Economic Conservatives Defend Apple’s Tax Strategy

Given Apple’s longtime reputation as the particular darling of the liberal lefty end of the spectrum, it’s been facinating to see mostly prominant conservatives rallying to the defense of Apple’s corporate tax strategies. Some snippets:

High-Tech Lynching: Senate Attempts to Crucify Apple – Limbaugh

Talk radio host and longtime Apple products fan Rush Limbaugh contends that a Senate committee is attempting to crucify Apple Inc. over taxes blaming it for the deficit, the national debt, and unemployment, and that while nobody is accusing Apple of violating tax law, the company is still being persecuted.

Limbaugh notes that the only person on the committee defending Apple, and defending the concept of low taxes and limited government, is Senator Rand Paul, and that Apple Inc. pays more taxes than any US corporation – $6 billion last year to the US Treasury, $16 million a day, and pays 2.5% of all income tax collected by the US Treasury.

Of Course Apple Avoids Billions in Taxes and It Should

The Atlantic’s Derek Thompson says the U.S. corporate tax code is an impossible dream Apple is acting like a sensible corporation, including its having discoveres ingenious ways to avoid paying taxes on income earned overseas.

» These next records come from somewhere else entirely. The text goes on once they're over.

/-- A floating instruction that never rounds (R214): `f` gives the code of an element. -/
def fcodeOp (ty : FType) (o : LaOp) (useB : Bool) (f : Nat → Nat → Nat) : LaneOp :=
  let imm := (laImm o).isSome
  { gov := laGov o
    srcs := [vsrc o.a 1] ++ (if imm || !useB then [] else [vsrc o.b 1])
    d := o.d, nowb := laNowb o, lat := 2
    val := fun w _ =>
      let a := srcA w o false
      let b := if useB then srcB w o false (ftyImm ty) else List.replicate 64 0#64
      { rows := [lanes.map fun l =>
          packedWord (ftyBits ty) (ftyCount ty) (fun _ x y _ => f x y) (a.getD l 0#64) (b.getD l 0#64) 0#64] } }

/-- FADD (R214). -/
def faddOp (ty : FType) (o : LaOp) : LaneOp := fltOp ty o false fun down a b _ => sumNum down [a, b]
/-- FADD (R214). -/
def execFadd (ty : FType) (o : LaOp) (s : State) : Host.Outcome State Fault Refusal :=
  .next (runLane s (laWidth o) (faddOp ty o))

/-- FSUB (R214). -/
def fsubOp (ty : FType) (o : LaOp) : LaneOp := fltOp ty o false fun down a b _ => sumNum down [a, negNum b]
/-- FSUB (R214). -/
def execFsub (ty : FType) (o : LaOp) (s : State) : Host.Outcome State Fault Refusal :=
  .next (runLane s (laWidth o) (fsubOp ty o))

/-- FMUL (R214). -/
def fmulOp (ty : FType) (o : LaOp) : LaneOp := fltOp ty o false fun _ a b _ => mulNum a b
/-- FMUL (R214). -/
def execFmul (ty : FType) (o : LaOp) (s : State) : Host.Outcome State Fault Refusal :=
  .next (runLane s (laWidth o) (fmulOp ty o))

/-- FFMA: the product is not rounded before the sum (R214). -/
def ffmaOp (ty : FType) (o : LaOp) : LaneOp := fltOp ty o true fun down a b c => sumNum down [mulNum a b, c]
/-- FFMA: the product is not rounded before the sum (R214). -/
def execFfma (ty : FType) (o : LaOp) (s : State) : Host.Outcome State Fault Refusal :=
  .next (runLane s (laWidth o) (ffmaOp ty o))

/-- FMIN (R214). -/
def fminOp (ty : FType) (o : LaOp) : LaneOp := fcodeOp ty o true (fMinMax (ftyFmt ty) false)
/-- FMIN (R214). -/
def execFmin (ty : FType) (o : LaOp) (s : State) : Host.Outcome State Fault Refusal :=
  .next (runLane s (laWidth o) (fminOp ty o))

/-- FMAX (R214). -/
def fmaxOp (ty : FType) (o : LaOp) : LaneOp := fcodeOp ty o true (fMinMax (ftyFmt ty) true)
/-- FMAX (R214). -/
def execFmax (ty : FType) (o : LaOp) (s : State) : Host.Outcome State Fault Refusal :=
  .next (runLane s (laWidth o) (fmaxOp ty o))

/-- The code with its sign bit changed by f; a NaN gives the canonical NaN (R214). -/
def signCode (f : FlFmt) (g : Bool → Bool) (x : Nat) : Nat :=
  if isNan (flVal f x) then nanCode f
  else x % 2 ^ (f.e + f.m) + signBit f (g (x / 2 ^ (f.e + f.m) % 2 = 1))

/-- FNEG (R214). -/
def fnegOp (ty : FType) (o : LaOp) : LaneOp := fcodeOp ty o false fun x _ => signCode (ftyFmt ty) (fun b => !b) x
/-- FNEG (R214). -/
def execFneg (ty : FType) (o : LaOp) (s : State) : Host.Outcome State Fault Refusal :=
  .next (runLane s (laWidth o) (fnegOp ty o))

/-- FABS (R214). -/
def fabsOp (ty : FType) (o : LaOp) : LaneOp := fcodeOp ty o false fun x _ => signCode (ftyFmt ty) (fun _ => false) x
/-- FABS (R214). -/
def execFabs (ty : FType) (o : LaOp) (s : State) : Host.Outcome State Fault Refusal :=
  .next (runLane s (laWidth o) (fabsOp ty o))

/-! ### Special functions -/

/-- A special function of source A (R215). -/
def sfuOp (fn : Nat) (o : LaOp) : LaneOp :=
  { gov := laGov o, srcs := [vsrc o.a 1], d := o.d, nowb := laNowb o, lat := 10
    val := fun w _ => { rows := [(srcA w o false).map fun x => sfu fn (w32 x.toNat)] } }

/-- The core's special-function unit still takes in an instruction (R209). -/
def sfuBusy (s : State) : Bool := now s < (coreAt s s.cur.core).sfuUntil

/-- The unit takes in an instruction for 4 aclk (R209), whose claim of tokens ends (R287). -/
def sfuTakes (s : State) : State :=
  setMe (putCore s s.cur.core { coreAt s s.cur.core with sfuUntil := now s + 4 }) (spendTokens (me s))

/-- The issue of an SFU instruction: held while the unit takes in another, then 4 aclk of intake (R209). -/
def runSfu (s : State) (width : Nat) (x : LaneOp) : State :=
  if sfuBusy s then notEligible s
  else runLaneVia s width x sfuTakes

/-- VRCP (R215). -/
def vrcpOp (o : LaOp) : LaneOp := sfuOp 0 o
/-- VRCP (R215). -/
def execVrcp (o : LaOp) (s : State) : Host.Outcome State Fault Refusal :=
  .next (runSfu s (laWidth o) (vrcpOp o))

/-- VRSQ (R215). -/
def vrsqOp (o : LaOp) : LaneOp := sfuOp 1 o
/-- VRSQ (R215). -/
def execVrsq (o : LaOp) (s : State) : Host.Outcome State Fault Refusal :=
  .next (runSfu s (laWidth o) (vrsqOp o))

/-- VSQRT (R215). -/
def vsqrtOp (o : LaOp) : LaneOp := sfuOp 2 o
/-- VSQRT (R215). -/
def execVsqrt (o : LaOp) (s : State) : Host.Outcome State Fault Refusal :=
  .next (runSfu s (laWidth o) (vsqrtOp o))

/-- VEXP2 (R215). -/
def vexp2Op (o : LaOp) : LaneOp := sfuOp 3 o
/-- VEXP2 (R215). -/
def execVexp2 (o : LaOp) (s : State) : Host.Outcome State Fault Refusal :=
  .next (runSfu s (laWidth o) (vexp2Op o))

/-- VLOG2 (R215). -/
def vlog2Op (o : LaOp) : LaneOp := sfuOp 4 o
/-- VLOG2 (R215). -/
def execVlog2 (o : LaOp) (s : State) : Host.Outcome State Fault Refusal :=
  .next (runSfu s (laWidth o) (vlog2Op o))

/-- VSIN (R215). -/
def vsinOp (o : LaOp) : LaneOp := sfuOp 5 o
/-- VSIN (R215). -/
def execVsin (o : LaOp) (s : State) : Host.Outcome State Fault Refusal :=
  .next (runSfu s (laWidth o) (vsinOp o))

/-- VCOS (R215). -/
def vcosOp (o : LaOp) : LaneOp := sfuOp 6 o
/-- VCOS (R215). -/
def execVcos (o : LaOp) (s : State) : Host.Outcome State Fault Refusal :=
  .next (runSfu s (laWidth o) (vcosOp o))

/-- VTANH (R215). -/
def vtanhOp (o : LaOp) : LaneOp := sfuOp 7 o
/-- VTANH (R215). -/
def execVtanh (o : LaOp) (s : State) : Host.Outcome State Fault Refusal :=
  .next (runSfu s (laWidth o) (vtanhOp o))

/-! ### SMX.STEP -/

/-- One lane of SMX.STEP: the new maximum, the correction, the weight and the new sum (R216). -/
def smxLane (a b c : W32) : W32 × W32 × W32 × W32 :=
  let m := ofFp32 a
  let x := ofFp32 b
  let s := ofFp32 c
  let one := toFp32 (.fin false 1 1)
  let zero := toFp32 (zeroNum false)
  let nan := toFp32 .nan
  let r :=
    if isNan m || isNan x || isNan s then (nan, nan, nan)
    else if x = .inf false then (b, (if m = .inf false then one else zero), one)
    else if m = .inf false then (a, one, zero)
    else if x = .inf true then (a, one, zero)
    else if m = .inf true then (b, zero, one)
    else
      let m2 := if numBelow m x then b else a
      let e2 := fun y : Num => sfuExp2 (toFp32 (sumNum false [y, negNum (ofFp32 m2)]))
      (m2, e2 m, e2 x)
  (r.1, r.2.1, r.2.2, toFp32 (sumNum false [mulNum s (ofFp32 r.2.1), ofFp32 r.2.2]))

/-- SMX.STEP (R216). -/
def smxStepOp (o : LaOp) : LaneOp :=
  { gov := laGov o, srcs := [vsrc o.a 1, vsrc o.b 1, vsrc (laC o) 1], d := o.d, n := 4, lat := 6
    val := fun w _ =>
      let a := srcA w o false
      let b := srcB w o false .fp32
      let c := srcC w o false
      let r := lanes.map fun l =>
        smxLane (w32 (a.getD l 0#64).toNat) (w32 (b.getD l 0#64).toNat) (w32 (c.getD l 0#64).toNat)
      { rows := [r.map (·.1), r.map (·.2.1), r.map (·.2.2.1), r.map (·.2.2.2)] } }
/-- SMX.STEP (R216). -/
def execSmxStep (o : LaOp) (s : State) : Host.Outcome State Fault Refusal :=
  .next (runLane s (laWidth o) (smxStepOp o))

/-! ### Conversion and quantisation -/

/-- Bits of a conversion type (Table 8-5). -/
def cvtBits : CvtType → Nat | .ef f => efBits f | .e8m0 => 8 | _ => 32
/-- The format of a conversion type, zero point 0 (R217). -/
def cvtFmt : CvtType → NFmt | .ef f => nfmt f | .i32 => .si 32 | .n32 => .un 32 | .e8m0 => .e8m0
/-- Elements of n bits in a register (R217, R219). -/
def elemCount (n : Nat) : Nat := if n = 32 then 1 else if n = 16 then 2 else if n = 4 then 8 else 4

/-- DT and ST of a conversion form. -/
def cvtTypes (o : LaOp) : CvtType × CvtType :=
  match o.ext with
  | some (.conv _ _ dt st _ _) => (dt, st)
  | _ => (.i32, .i32)

/-- CVT: element B of A from ST to DT; to the same format the code stays as it is, but for a NaN (R217). -/
def cvtOp (o : LaOp) : LaneOp :=
  let dt := (cvtTypes o).1
  let st := (cvtTypes o).2
  let n := cvtBits st
  let k := o.b.toNat
  { gov := laGov o, srcs := [vsrc o.a 1], d := o.d, nowb := laNowb o, lat := 4
    bad := fun _ _ => if elemCount n ≤ k then some (0x07, w64 k) else none
    val := fun w act =>
      let rm := rndDec (laRm o).toNat
      let us := drawRands w rm act 1
      let a := srcA w o false
      { rows := [lanes.map fun l =>
          let code := (a.getD l 0#64).toNat / 2 ^ (n * k) % 2 ^ n
          let x := numVal (cvtFmt st) code
          if dt = st && !isNan x then w32 code
          else w32 (roundNum (cvtFmt dt) rm (laSat o) x (randAt us.1 act 1 l 0))]
        seed := us.2 } }
/-- CVT (R217). -/
def execCvt (o : LaOp) (s : State) : Host.Outcome State Fault Refusal := .next (runLane s (laWidth o) (cvtOp o))

/-- clamp(round(q, integer, rnd) + z, 0, 2^n - 1), the zero point for NaN (R107, R218, Table 5-5). -/
def roundOb (n z : Nat) (rnd : Rnd) (q : Num) (u : Nat) : Nat :=
  (roundInt rnd (-(z : Int)) ((2 ^ n : Nat) - 1 - (z : Int)) q u + z).toNat

/-- The code of an exact quotient or product under a format slot, with a zero point (R218). -/
def qntCode (x : Word) (f : EFmt) (z : Nat) (q : Num) (u : Nat) : Nat :=
  if isOb f then roundOb (efBits f) z (slotRnd x) q u
  else roundNum (nfmt f) (slotRnd x) (slotSat x) q u

/-- The zero point of a lane under a slot: none, ZPT, or the lane's own (R96, R218). -/
def qntZero (x : Word) (f : EFmt) (own : Nat) : Nat :=
  let z := if slotZpm x = 1 then own % 256 else if slotZpm x = 2 then slotZpt x else 0
  if f = .ob4 then z % 16 else z

/-- QNT.DIV and QNT.MUL (R218, R108). C must be 0 unless the slot's ZPM is 1 (log 12). -/
def qntOp (o : LaOp) (lat : Nat) (f : Num → Num → Num) : LaneOp :=
  { gov := laGov o, srcs := [vsrc o.a 1, vsrc o.b 1], d := o.d, nowb := laNowb o, lat := lat
    more := fun w =>
      if slotZpm (slotReg w (laRm o).toNat) = 1 then []
      else if (laC o).toNat = 0 then []
      else [(3, w64 ((match o.ext with
          | some (.op g nb c onB pat pv rm sat) =>
            (govBits g nb ++ 0#2 ++ c ++ b1 onB ++ BitVec.ofNat 3 (patc pat) ++ pv ++ rm ++ b1 sat ++ 0#2 : W32).toNat
          | _ => 0) + 2 ^ 32 * (15 + lowBit (laC o))))]
    bad := fun w _ =>
      let x := slotReg w (laRm o).toNat
      if (slotEf x).isSome then none else some (0x07, w64 (fld x 0 4).toNat)
    val := fun w act =>
      let x := slotReg w (laRm o).toNat
      let e := (slotEf x).getD .fp32
      let us := drawRands w (slotRnd x) act 1
      let a := srcA w o false
      let b := srcB w o false .fp32
      let c := srcC w o false
      let row := lanes.map fun l =>
        let q := f (ofFp32 (w32 (a.getD l 0#64).toNat)) (ofFp32 (w32 (b.getD l 0#64).toNat))
        w32 (qntCode x e (qntZero x e (c.getD l 0#64).toNat) q (randAt us.1 act 1 l 0))
      { rows := [row], seed := us.2 } }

Thompson notes that Apple is a multinational company, with 61 percent of its revenue from foreign operations, and that to (legally) minimize its tax bill, Apple has set up empty subsidiaries in lower-tax countries like Ireland, effectively making them a quasi-stateless corporation with an effective corporate tax rate of about 20 percent.

He observes that issue is really about unrealistic expectations in which people (some of whom should know better) wish we could tax American companies on their earnings from all around the world, but we just can’t.

Apple CEO Tim Cook Exposes Ugly Truths About Keynesian Economics

Forbes’ John Tamny comments on Apple over the past few days having been the recipient of juvenile attacks from U.S. Senators on both sides of the political aisle – its alleged misdeed the legal shielding of overseas earnings from corporate taxation stateside.

Tamny observes that Congress, ever eager to spend other people’s money, is bothered that Apple would not expose all of its earnings to U.S. taxation, despite the fact that the company funnels $billions in taxes to the feds on an annual basis. “The hubris of the political class,” says Tamny, “is surely limitless.”

Too true.

Tamny also observes that the Apple story offers a real-world critique of the effect of Keynesian stimulus programs, revealing with great clarity just how anti-growth is the government stimulus oxymoron.

He notes that in the staggeringly obtuse Keynesian view of the world, how capital is allocated is of no consequence; the important thing being that money is spent with abandon and the economic ideal is to get the money spent as quickly as possible.

On the contrary he contends, how capital is allocated is of great importance, and that when politicians and government workers (their salaries coerced from the hands of those they rule, quite unlike how investors voluntarily pay Apple salaries) allocate the funds they tax away, theres no market discipline to restrain them and starve their errors.

Tamney says that in a limping economy we should be very thankful that Apple has blocked billions from reaching the obnoxious hands of politicians.